Which breeder did you go to? Are you sure they don't have more than one breeding bitch?


----------



## Smallears (Oct 28, 2012)

It was little rascals in Lincolnshire (turns out its a but of a puppy farm) there is only one cocker bitch :-(


----------



## karen pearce (Nov 1, 2011)

That is terrible,back to back breeding is cruel to the bitch,these puppy farms need to be closed down.


----------



## Fifi (Aug 11, 2011)

I didn't think it would be possible for a bitch to become pregnant 8 weeks after whelping


----------



## wellerfeller (Jul 12, 2011)

It's an awful place, you will probably find they have bought a litter in to resell, most likely from a god awful puppy farm in Wales


----------



## Smallears (Oct 28, 2012)

So if that's what they do the mum and dad they showed us prob aren't muttleys parents then ?? Should I be worried??


----------



## lady amanda (Nov 26, 2010)

Have you taken your puppy to the vet for their healthy puppy check up? 

Sent from my Galaxy Nexus using Tapatalk 2


----------



## Von (Nov 1, 2012)

Smallears said:


> So if that's what they do the mum and dad they showed us prob aren't muttleys parents then ?? Should I be worried??


Not necessarily, but forewarned is forearmed. Make sure that Muttley gets lots and lots of socialisation with other dogs and people, play with him, if he gets a bit nervy in new situations treat him gently and help him to overcome his fears. Make sure he has a routine so that he feels secure. These are the sorts of things he might have missed out on. Ask for advice from the vet, this forum etc if you are the slightest bit worried about any of his behaviour, and explain why you are concerned.

It's just as likely that Muttley is absolutely fine, and you are doing really well with him, whatever the case, Muttley has a loving, caring home, and is one of the lucky ones.


----------



## wilfiboy (Sep 18, 2010)

I can't remember where I read it but I read that they take pups that other breeders don't manage to sell. x 
Did you see Mutely with his mum and other litter mates x


----------



## Smallears (Oct 28, 2012)

Muttley had a check when I bought him home. He had kennel cough but other than that the vet said he was really healthy. He was with his siblings and I have since met up with his sister as they go to same vets. He wasn't great at night at first but now sleeps in his crate from 10 till 7. We go to puppy parties and walk where there are lots of dogs. We live by a river so always seeing other dogs. Other than his mental puppy moments when he try's to dig thru his bed and runs about like a bat out of hell he seems pretty well adjusted. They showed me his mum and dad but they weren't in wiv him??


----------



## Von (Nov 1, 2012)

He sounds fine  I wouldn't worry too much.
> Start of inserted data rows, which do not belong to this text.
-- ==== Sys2Proof/Tests/Slice0.lean ====
section
/-! SUPPORT. Tests: ill-formed commands that the check refuses, words that decode as the spec lays them out, and for each statement
concrete states and operands that meet its premises. -/

namespace Sys2Proof.Tests

set_option Elab.async false

open Sys2Proof Sys2Proof.Machine

/-! ### Well-formedness: one ill-formed command for each check -/

/-- A frame whose first word carries another operation than its row (R262, R263). -/
theorem test_wf_frames :
    (Instr.frameNop 0x10000000 0 0).wf = false ∧ (Instr.noteOn 0x10000000 0 0).wf = false ∧
    (Instr.noteOff 0x20000000 0 0).wf = false ∧ (Instr.noteCtl 0x40000000 0 0).wf = false ∧
    (Instr.partWord 0x50000000 0 0).wf = false ∧ (Instr.voiceWord 0x40000000 0 0).wf = false ∧
    (Instr.cancel 0x80000000 0 0).wf = false ∧ (Instr.allOff 0x90000000 0 0).wf = false ∧
    (Instr.allSoundOff 0x80000000 0 0).wf = false ∧ (Instr.sustain 0xB0000000 0 0).wf = false := by decide

/-- A BULK with another operation, and one with fewer words than it names (R265). -/
theorem test_wf_bulk :
    (Instr.bulk 0x70000000 0 0 [1]).wf = false ∧ (Instr.bulk 0x60000000 0 0x02000000 [1, 2]).wf = false ∧
    (Instr.bulk 0x60000000 0 0x02000000 [1, 2, 3]).wf = true := by decide

/-- A UMP packet of message type 4 has two words (R516); an empty frame is none. -/
theorem test_wf_packets :
    (Instr.umpPacket 0 [0x40903C00]).wf = false ∧ (Instr.umpPacket 0 [0x40903C00, 0xFFFF0000]).wf = true ∧
    (Instr.hostFrameAccept 0 false false []).wf = false := by decide

/-- A write of another value than the row's (R28, R110, R545), a frame of more than 16 slots (R416), a code of another TAP
instruction (R581) and a listed command byte (R507). -/
theorem test_wf_others :
    (Instr.emodeWrite 3).wf = false ∧ (Instr.blkLoadRequest 0 0 0x0F).wf = false ∧
    (Instr.saFrame 0 (List.replicate 17 0) default).wf = false ∧ (Instr.softwareReset 0xB0070000 default).wf = false ∧
    (Instr.bootCont 0xB0070001 default).wf = false ∧ (Instr.bootLoad 0xB0070002 default).wf = false ∧
    (Instr.clrhist 0xB0070000).wf = false ∧ (Instr.bypass 0x10).wf = false ∧ (Instr.unknownCommand 0x1B).wf = false := by decide

/-- A well-formed command of each of these rows. -/
theorem test_wf_accepts :
    (Instr.noteOn 0x20000000 0 0).wf = true ∧ (Instr.emodeWrite 2).wf = true ∧ (Instr.blkLoadRequest 0 0 0x10).wf = true ∧
    (Instr.softwareReset 0xB0070001 default).wf = true ∧ (Instr.bypass 0x1F).wf = true ∧
    (Instr.unknownCommand 0x99).wf = true := by decide

/-! ### Decoding -/

/-- The table gives its rows no bits, so no word spells a command. -/
theorem test_table_words : decodeTableWord 32 0x01000000 = none ∧ decodeTableWord 0 0 = none := by decide

/-- MAC words by format, written out from R203 to R228. -/
theorem test_mac_control_words :
    decodeMac 0x00000000 = .nop ∧ decodeMac 0x01000000 = .endPass ∧ decodeMac 0x02000005 = .bra 5 ∧
    decodeMac 0x03100005 = .bcc 1 5 ∧ decodeMac 0x04000609 = .doLoop 3 9 ∧ decodeMac 0x05000004 = .rep 4 := by decide

/-- LDI, MOVE and the arithmetic formats. -/
theorem test_mac_data_words :
    decodeMac 0x22123456 = .ldi 1 0x123456 ∧ decodeMac 0x61080000 = .move 2 4 ∧
    decodeMac 0x84000000 = .arith .mpy 0 0 0 ∧ decodeMac 0xD2011000 = .arith .tap 1 0 0x011000 ∧
    decodeMac 0xD8000000 = .illegal 0xD8000000 := by decide

/-! ### States to test on -/

/-- The state after reset with its device changed. -/
def dev (f : Chip → Chip) : State := { State.reset with chip := f State.reset.chip }

/-- The engine runs, at sample 100. -/
def runs (c : Chip) : Chip :=
  { (c.clr CLK_STAT_STOPPED).clr CLK_CFG_ESTOP with clk := { c.clk with started := true, smp := 100, tb := 100 } }

/-- Several registers' fields set. -/
def flds (l : List (Field × Nat)) (c : Chip) : Chip := l.foldl (fun c p => c.setFld p.1 p.2) c

/-- A block. -/
def blkIs (k : Nat) (b : Block) (c : Chip) : Chip := c.updBlk k fun _ => b

/-- The standing of the device in Hold (2), on its way to it (1) or out of it (3). -/
def power (n : Nat) (c : Chip) : Chip := c.setFld PWR_STAT_STATE n

/-- A template of one member. -/
def tmpl1 : Template :=
  { id := 0, link := 1, stream := false, tables := [], phase := [0, 255, 255, 255], mac0 := 0, mac1 := 255, contour := 0
    routes := 0, wire := 0, page := [] }

/-- A content with a phase set of one sine operator, one contour generator, one route and a MAC program. -/
def content1 : Content :=
  { tmpl := tmpl1, mac0 := some { closed := false, length := 4, xdata := [], ydata := [] }, mac1 := none
    phase := [[0, 0, 0, 0, 0, 0, 0, 0], [], [], []], contour := [0], routes := [0x20600000], wires := [], pinned := [] }

/-- A running block 0 of region 0 with that content and the program END. -/
def block1 : Block := { st := .running, content := some content1, pm0 := [(0, 0x01000000)] }

/-- A voice of part 1 on key 60, gated. -/
def voice1 : Voice := { part := 1, key := 60, st := .gated, link := 1 }

/-- Slot 0 holds that voice. -/
def slot1 : SlotSt := { role := .member 0 0, voice := some voice1, gate := true, mates := [0], first := 90, part := 1 }

/-- The engine runs with a voice in slot 0 of block 0. -/
def sounding (c : Chip) : Chip := (blkIs 0 block1 (runs c)).setSlot 0 slot1

/-! ### The block as a whole -/

/-- A command waits in front of another; no command waits after reset; VIN may be absent. -/
theorem test_queue_premises :
    State.reset.pending = [] ∧ (dev fun c => { c with pwr := { c.pwr with vin := false } }).chip.pwr.vin = false := by decide

/-- A step on a queue runs its front and leaves its rest. -/
theorem test_step_queue :
    step { State.reset with pending := [.vnegOkRise, .tbload] } = exec .vnegOkRise { State.reset with pending := [.tbload] } := rfl

/-- The memories after reset are in canonical form, and stay so over a step. -/
theorem test_mem_wf_step : State.reset.memWf = true ∧ step State.reset = .next State.reset := ⟨by decide, rfl⟩

/-- A command that leaves the memories alone, and one that may not. -/
theorem test_touches_store : touchesStore .tbload = false ∧ touchesStore (.writeBufferLand 0) = true := by decide

/-! ### Clocks -/

/-- Reset is clocked and stopped; the engine runs; Hold is alive but not clocked. -/
theorem test_clock_premises :
    State.reset.chip.clocked = true ∧ State.reset.chip.stopped = true ∧ (dev runs).chip.clocked = true ∧
    (dev runs).chip.stopped = false ∧ (dev runs).chip.clk.stopAt = none ∧ (dev (power 2)).chip.clocked = false ∧
    (dev (power 2)).chip.alive = true ∧ (dev (power 1)).chip.clocked = true := by decide

/-- A load of TB waits. -/
theorem test_tb_load_premises :
    let s := dev fun c => { c with clk := { c.clk with loadPend := true } }
    s.chip.clocked = true ∧ s.chip.clk.loadPend = true := by decide

/-- A stop's fade of 64 samples at its last sample and past it (R29). -/
theorem test_stop_premises :
    let s := dev fun c => { runs c with clk := { (runs c).clk with stopAt := some 36 } }
    let s' := dev fun c => { runs c with clk := { (runs c).clk with stopAt := some 37 } }
    s.chip.clocked = true ∧ s.chip.clk.stopAt = some 36 ∧ 36 + 64 ≤ s.chip.clk.smp ∧
    s'.chip.clk.stopAt = some 37 ∧ s'.chip.clk.smp < 37 + 64 := by decide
It's quite likely you did see his parents. i'd have thought the breeders would have been more likely to have made some excuse if they weren't able to show them to you rather than flagrantly lie by showing you 2 dogs unrelated to Muttley.


----------



## colpa110 (Jul 5, 2011)

I don't know much about them but they seem to have an almost constant supply of pups advertised on preloved.


----------



## Lozzie (Apr 1, 2012)

If you Google them some interesting articles come back...


----------



## Smallears (Oct 28, 2012)

Colin you're right about the constant supply of pups. I googled too late as already had muttley. I'm just thankful I hav such a good pup but it is worrying that these places getaway with churning out puppies this way!


----------



## mairi1 (Mar 12, 2012)

Try not to dwell too much on it, it's done now and he is obviously a great boy who has found a great family 

You won't be a returning customer and have enlightened others as to the goings on there. 

xxx


----------



## wellerfeller (Jul 12, 2011)

Unfortunately the dogs you were shown most probably weren't Muttley's parents  
Little Rascals are like DogsRus, they are little more than brokers. They may breed some litters but they also buy in whole litters to sell on. The whole business is pretty sickening.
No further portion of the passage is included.